Perhaps you ought to address the real issues one by one rather than venting your spleen. It would make a much more intersting comparison. MSSQL has advantages over MySQL
MySQL has had transactions for some time, and will get triggers, views, etc. 5.0 already has stored procs, transactions, by default. Yes I know they've been around for some time in commercial offerrings, but the fact is that MySQL is OpenSource, written by volunteers. The support for MySQL is 10 times better than anything commercial I've seen, and its free.
There, I didn't use one swear word in that. Go on, try it
Surely thats down to the absence of some sort of animated paperclip ?
Download Oracle or DB2 today.
This is really helpful if you want to play around or learn them, but you need to have a pretty big machine to put them on. Figure on 1GB RAM, 2GB swap and at least 20GB disk, just to play around with ONE of them. Then add in the size of the data you'll be working with...
How am I supposed to fit a pithy, relevant quote into 120 characters?
Tsk, always giving MS the benefit of the doubt. Microsoft has almost ALWAYS "slipped" on major projects in the past, usually be anything up to several years. This is nothing new, and has never implied that they were about to produce a quality product in the past.
Microsoft don't "slip" on deadlines: they deliberately start out providing fake, earlier deadlines to the press. So they'll say for example "next SQL server will be out in 2004". This has two effects: (a) companies that might have been thinking about using the gap to produce a competing system consequently don't, "next great MS version will be out too soon" they say. And (b) clients using an older version that need to upgrade to something 'bigger' think "hey, next great MS version will be out soon enough, let's wait for that rather than switch to Oracle".

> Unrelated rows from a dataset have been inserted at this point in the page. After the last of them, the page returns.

-- ==== Sys2Proof/Machine/Poles.lean ====
section
/-!
DEFINITION. The Pole Supervisor's operations: lowering, drops, commands, qualification, the judgement of an elevation,
the quiet condition, the band, the stowed switch (R3 to R18, R20), and what the state of the poles asks for at the end
of an event (R4, R9, R10, R21, R23 to R26). The timers' expiries that belong to the poles stand in Pole timers below.
-/

namespace Sys2Proof
namespace Machine

/-- The own cause of a pole's drop (R13). -/
def dropCause : PoleId → Cause
  | .p => .poleDropP
  | .n => .poleDropN

/-- A pole's last command outcome set, with the POLES topic (R6). -/
def State.setOutcome (x : PoleId) (o : CommandOutcome) (s : State) : State :=
  (s.withPole x { s.pole x with outcome := o }).setTopics { poles := true }

/-- R17: the record `r` entering LOWERING, or STOWED in the same event when the STOWED input is already closed; every
other timer of the pole stops and its qualified mark is clear (DEDUCED, log entry 25: unsafe). -/
def Pole.lowered (stowed : Bool) (r : Pole) : Pole :=
  { r with
    state := if stowed then .stowed else .lowering
    stateTimer := if stowed then none else Timer.started
    qualifyTimer := none
    confirmTimer := none
    quietTimer := none
    qualified := false
    qualifying := false }

/-- R17: a pole enters LOWERING. -/
def State.lower (x : PoleId) (s : State) : State := s.withPole x ((s.pole x).lowered (s.stowedClosed x))

/-- The record `r` entering STOWED: nothing drives it and no timer runs (R5, R17, R18). -/
def Pole.hooked (r : Pole) : Pole := r.lowered true

/-- R8: the record `r` entering ON_WIRE after qualification. -/
def Pole.qualifiedOn (r : Pole) : Pole :=
  { r with state := .onWire, qualifying := false, qualified := false, stateTimer := none, qualifyTimer := none }

/-- R8: a pole goes to ON_WIRE. -/
def State.putOnWire (x : PoleId) (s : State) : State := s.withPole x (s.pole x).qualifiedOn

/-- R13: a drop of a pole. -/
def State.drop (x : PoleId) (s : State) : State :=
  let r := s.pole x
  ((s.withPole x { r with drops := satInc 255 r.drops }).lower x).raiseOwn (dropCause x) none

/-- R4: an INITIAL pole is settled once supervision has begun, its STOWED input is known and its ELEV latch is fresh; a
settlement that is no ELEV arrival leaves the qualification unexamined (R8; DEDUCED, log entry 15: unsafe). -/
def State.settle (x : PoleId) (s : State) : State :=
  let r := s.pole x
  if s.ps.supervising && r.state == .initial && !r.qualifying && s.stowedKnown x && s.fresh (elevChannel x) then
    if s.stowedClosed x then s.withPole x r.hooked
    else if poleWindow s.poleCfg (s.latch (elevChannel x)).value then s.withPole x { r with qualifying := true }
    else s.lower x
  else s

/-- R8, R9: the qualification condition of a pole held for qualification is examined. -/
def State.examineQualify (x : PoleId) (s : State) : State :=
  let r := s.pole x
  if !r.isQualifying then s
  else if s.qualificationCondition x then
    if r.qualifyTimer.isSome || r.qualified then s else s.withPole x { r with qualifyTimer := Timer.started }
  else
    s.withPole x
      { r with
        qualifyTimer := none
        qualified := false
        stateTimer := if r.qualified && r.state == .raising then Timer.started else r.stateTimer }

/-- R16: the quiet condition is examined for a pole. -/
def State.examineQuiet (x : PoleId) (s : State) : State :=
  let r := s.pole x
  if r.state = .lowerWait then
    if s.quietCondition then
      if r.quietTimer.isSome then s else s.withPole x { r with quietTimer := Timer.started }
    else s.withPole x { r with quietTimer := none }
  else s

/-- The judgement of an elevation in the pole's state, before the elevation last used is replaced (R5, R8, R11, R12,
R15, R17, R18). -/
def State.judgeElevation (x : PoleId) (e : Nat) (s : State) : State :=
  let r := s.pole x
  let inside := poleWindow s.poleCfg e
  match r.state with
  | .initial => if r.qualifying then (if inside then s.examineQualify x else s.lower x) else s
  | .stowed => s
  | .raising => s.examineQualify x
  | .onWire =>
    if poleJump s.poleCfg r.elevation e then s.drop x
    else if inside then s
    else s.withPole x { r with state := .suspect, confirmTimer := Timer.started }
  | .suspect =>
    if poleJump s.poleCfg r.elevation e then s.drop x
    else if inside then
      s.withPole x { r with state := .onWire, confirmTimer := none, bounces := satInc 255 r.bounces }
    else if r.confirmTimer.isSome then s
    else s.withPole x { r with confirmTimer := Timer.started }
  | .lowerWait =>
    if poleJump s.poleCfg r.elevation e then s.drop x
    else if inside then
      if r.confirmTimer.isSome then s.withPole x { r with confirmTimer := none, bounces := satInc 255 r.bounces }
      else s
    else if r.confirmTimer.isSome then s
    else s.withPole x { r with confirmTimer := Timer.started }
  | .lowering => s
  | .stuck => s

/-- An ELEV arrival at a pole under supervision: an INITIAL pole is settled first, then the elevation is judged, and it
becomes the elevation last used (R4, R8, R11). -/
def State.elevArrival (x : PoleId) (e : Nat) (s : State) : State :=
  let t := (s.settle x).judgeElevation x e
  t.withPole x { t.pole x with elevation := e }

/-- R3: a LINE_V arrival; a change of band is examined by the qualification rule (R8). -/
def State.lineArrival (v : Nat) (s : State) : State :=
  let b := nextBand s.poleCfg s.ps.band v
  let t := s.withPs { s.ps with lineVoltage := v, band := b }
  if b = s.ps.band then t else (t.examineQualify .p).examineQualify .n

/-- R7: a RAISE command judged for one pole. -/
def State.raiseOne (x : PoleId) (s : State) : State :=
  let r := s.pole x
  if !s.ps.supervising then s.withPole x { r with outcome := .ignoredState }
  else if r.state = .raising then s
  else if s.rsq.mode ≠ .run || r.state ≠ .stowed then s.setOutcome x .ignoredState
  else if s.ownListed (dropCause x) || s.stopEffect then s.setOutcome x .ignoredAlarm
  else
    (s.withPole x
      { r with state := .raising, stateTimer := Timer.started, qualifyTimer := none, qualified := false }).setOutcome x
      .accepted

/-- R14: a LOWER command judged for one pole. -/
def State.lowerOne (x : PoleId) (s : State) : State :=
  let r := s.pole x
  if !s.ps.supervising then s.withPole x { r with outcome := .ignoredState }
  else match r.state with
    | .initial => (s.lower x).setOutcome x .accepted
    | .raising => (s.lower x).setOutcome x .accepted
    | .stowed => s.setOutcome x .ignoredState
    | .stuck => s.setOutcome x .ignoredState
    | .onWire =>
      ((s.withPole x { r with state := .lowerWait, stateTimer := Timer.started }).examineQuiet x).setOutcome x .accepted
    | .suspect =>
      ((s.withPole x { r with state := .lowerWait, stateTimer := Timer.started }).examineQuiet x).setOutcome x .accepted
    | .lowerWait => s
    | .lowering => s

/-- A command judged for one pole (R6). -/
def State.commandOne (a : PoleAction) (x : PoleId) (s : State) : State :=
  match a with
  | .raise => s.raiseOne x
  | .lower => s.lowerOne x

/-- R6: a command applied to the poles it names, pole P before pole N, each judged before the wait of the other ends (DESIGN
CHOICE, log entry 46: unsafe); a station of another role ignores it (R1). -/
def State.commandPoles (a : PoleAction) (ps : PoleSel) (s : State) : State :=
  if s.role = .pole then
    match ps with
    | .p => s.commandOne a .p
    | .n => s.commandOne a .n
    | .both => (s.commandOne a .p).commandOne a .n
  else s

/-- R20, R16: what a latch becoming stale does to the poles. -/
def State.poleStale (c : Fin 8) (s : State) : State :=
  let elevation (x : PoleId) : State :=
    let t := s.examineQualify x
    t.withPole x { t.pole x with confirmTimer := none }
  match c with
  | 0 => elevation .p
  | 1 => elevation .n
  | 2 => (s.examineQuiet .p).examineQuiet .n
  | 3 => (s.examineQuiet .p).examineQuiet .n
  | _ => s

/-- R5, R17, R18: a change of the pole's STOWED input from one debounced value to another. An INITIAL pole not yet
settled waits for R4. -/
def State.stowedChange (x : PoleId) (before after : Debounced) (s : State) : State :=
  let r := s.pole x
  match after with
  | .active =>
    if r.state = .lowering || r.state = .stuck || (r.state == .initial && r.qualifying) then s.withPole x r.hooked else s
  | .inactive => if before = .active && r.state = .stowed then s.lower x else s
  | .unknown => s

/-! ### Pole timers -/

/-- R8: expiry of a pole's qualify timer. -/
def State.qualifyExpired (x : PoleId) (s : State) : State :=
  let r := s.pole x
  let o := s.pole x.other
  if r.isQualifying && r.qualifyTimer.isSome then
    if !o.isQualifying then s.putOnWire x
    else if o.qualified then (s.putOnWire x).putOnWire x.other
    else s.withPole x { r with qualified := true, qualifyTimer := none, stateTimer := none }
  else s

/-- R10: expiry of raise_max. -/
def State.raiseMaxExpired (x : PoleId) (s : State) : State :=
  let r := s.pole x
  if r.state = .raising && r.stateTimer.isSome then (s.withPole x { r with outcome := .raiseFailed }).lower x else s

/-- R12, R15: expiry of the confirm timer is a drop. -/
def State.confirmExpired (x : PoleId) (s : State) : State :=
  let r := s.pole x
  if (r.state = .suspect || r.state = .lowerWait) && r.confirmTimer.isSome then s.drop x else s

/-- R16: expiry of the quiet timer. -/
def State.quietExpired (x : PoleId) (s : State) : State :=
  let r := s.pole x
  if r.state = .lowerWait && r.quietTimer.isSome then s.lower x else s

/-- R16: expiry of lower_wait_max. -/
def State.lowerWaitExpired (x : PoleId) (s : State) : State :=
  let r := s.pole x
  if r.state = .lowerWait && r.stateTimer.isSome then s.lower x else s

/-- R17: expiry of lower_max. -/
def State.lowerMaxExpired (x : PoleId) (s : State) : State :=
  let r := s.pole x
  if r.state = .lowering && r.stateTimer.isSome then
    s.withPole x { r with state := .stuck, stateTimer := none, outcome := .lowerFailed }
  else s

/-- R22: expiry of the gap timer; the gap flag stays set and the timer is not restarted. -/
def State.gapExpired (s : State) : State :=
  if s.ps.gapTimer.isSome then (s.withPs { s.ps with gapTimer := none }).raiseOwn .lineLoss none else s

/-- R23: expiry of the restore-qualify timer. -/
def State.restoreQualifyExpired (s : State) : State :=
  if s.ps.restoreQualifyTimer.isSome then
    let t := s.withPs { s.ps with restoreQualifyTimer := none }
    if t.ownListed .lineLoss then t.clearOwn .lineLoss else t
  else s

/-! ### What the poles ask for at the end of an event -/

/-- A DESK_STOP entry is listed that was not listed before (R10). -/
def State.newStop (s old : State) : Bool := s.alarms.any fun e => e.cause == .deskStop && !old.listed e.source .deskStop

/-- R10: a RAISING pole is lowered when the station leaves RUN or a DESK_STOP entry is newly listed. -/
def State.abandonRaise (s old : State) (x : PoleId) : State :=
  if ((old.rsq.mode = .run && s.rsq.mode ≠ .run) || s.newStop old) && (s.pole x).state = .raising then s.lower x else s

/-- R9: a waiting pole goes to ON_WIRE once the other pole is no longer held for qualification. It is examined at the event's
end, so a waiting pole that the same LOWER command names is judged as it waits (R5, R14; DESIGN CHOICE, log entry 46:
unsafe). -/
def State.endWait (x : PoleId) (s : State) : State :=
  if (s.pole x).isQualifying && (s.pole x).qualified && !(s.pole x.other).isQualifying then s.putOnWire x else s

/-- A pole is ON_WIRE or SUSPECT (R21). -/
def Pole.onOrSuspect (r : Pole) : Bool := r.state == .onWire || r.state == .suspect

/-- R21: the gap flag and its timer. -/
def PoleSupervisor.gapRule (ps : PoleSupervisor) : PoleSupervisor :=
  if ps.gapFlag then
    if ps.band != .none || !(ps.poleP.onOrSuspect && ps.poleN.onOrSuspect) then
      { ps with gapFlag := false, gapTimer := none }
    else ps
  else if ps.poleP.state == .onWire && ps.poleN.state == .onWire && ps.band == .none then
    { ps with gapFlag := true, gapTimer := Timer.started }
  else ps

/-- R24: the detail of the SENSOR_LOSS raise the event asks for, if it asks for one. -/
def State.sensorLoss (s old : State) : Option SensorDetail :=
  let stale (d : SensorDetail) : Bool := (s.latch (detailChannel d)).stale
  let newly (d : SensorDetail) : Bool := stale d && !(old.latch (detailChannel d)).stale
  let leaves (x : PoleId) : Bool := (old.pole x).state == .stowed && (s.pole x).state != .stowed
  if !s.somePoleOut then none
  else match lowestDetail newly with
    | some d => if old.ps.supervising then some d else lowestDetail stale
    | none => if leaves .p || leaves .n || !old.ps.supervising then lowestDetail stale else none

/-- R24: the SENSOR_LOSS raise. -/
def State.raiseSensorLoss (s old : State) : State :=
  match s.sensorLoss old with
  | some d => s.raiseOwn .sensorLoss (some d)
  | none => s

/-- R25: the clearing of SENSOR_LOSS. -/
def State.clearSensorLoss (s : State) : State :=
  if s.ownAcknowledged .sensorLoss && s.fresh elevPChannel && s.fresh elevNChannel && s.fresh lineVChannel then
    s.clearOwn .sensorLoss
  else s

/-- R26: the clearing of a pole's drop. -/
def State.clearDrop (x : PoleId) (s : State) : State :=
  if s.ownAcknowledged (dropCause x) && (s.pole x).state == .stowed then s.clearOwn (dropCause x) else s

/-- R23: the restore-qualify timer runs while an own LINE_LOSS entry is listed and the band is LOW or NORMAL. -/
def State.restoreQualifyRule (s : State) : State :=
  s.withPs
    { s.ps with
      restoreQualifyTimer :=
        if s.ownListed .lineLoss && s.ps.band != .none then s.ps.restoreQualifyTimer <|> Timer.started else none }

/-- The end of an event at the poles of a station under supervision; `old` is the state before the event. Several entries
cleared in one event are cleared, and their CLEAR notices placed, in the order SENSOR_LOSS, POLE_DROP_P, POLE_DROP_N
(DESIGN CHOICE, log entry 38: unsafe). A wait ends here, after every pole the event names has been judged (R9; DESIGN CHOICE,
log entry 46: unsafe). -/
def State.polesEnd (s old : State) : State :=
  if s.role = .pole && s.ps.supervising then
    let a := (s.abandonRaise old .p).abandonRaise old .n
    let b := (a.settle .p).settle .n
    let c := (b.endWait .p).endWait .n
    let d := c.withPs c.ps.gapRule
    let e := ((d.raiseSensorLoss old).clearSensorLoss.clearDrop .p).clearDrop .n
    e.restoreQualifyRule
  else s

end Machine
end Sys2Proof
end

Then the deadline approaches and Microsoft says "whoops we're slipping". But too late for the many who've now made the decision, so they just wait out the extra time and stick with MS.
Come on, this is an OLD game from MS. Don't be so naive. Those who don't study history ..
I agree with you to an extent, although moreso for Postgres than MySQL, the latter of which is insulting and not worthy of being labelled a real database, imho.
I also think that this is exactly why open source is such a threat to the big products like Oracle and SQL Server. The big databases certainly do have a lot of features. Certainly they're capable of much more than open source products. But if you think about it really, how many of the users actualy use all of those features?
The places where OSS products can cut into the market are with all of those customers who have a big, expensive commercial database that they really don't need. If you only use your databases for inserting, updating, selecting, stored procedures and having some integrity built in, and of course if you have an admin with some idea of what they're doing, then something like postgresql may be perfectly reasonable for your needs. It's not a top level database but for what it does, it does well and just as reliably as anything else on the market. It may not be the best choice if you have extreme load conditions or whatnot, but a lot of commercial vendor's customers don't.
This is what the commmercial vendors really have to watch out for. Although most OSS databases don't offer the breadth of features, they are starting to be viable substitutes for the majority of database tasks. It's certainly possible that the commercial vendors might suddenly find a lot of their customers disappearing from underneath them.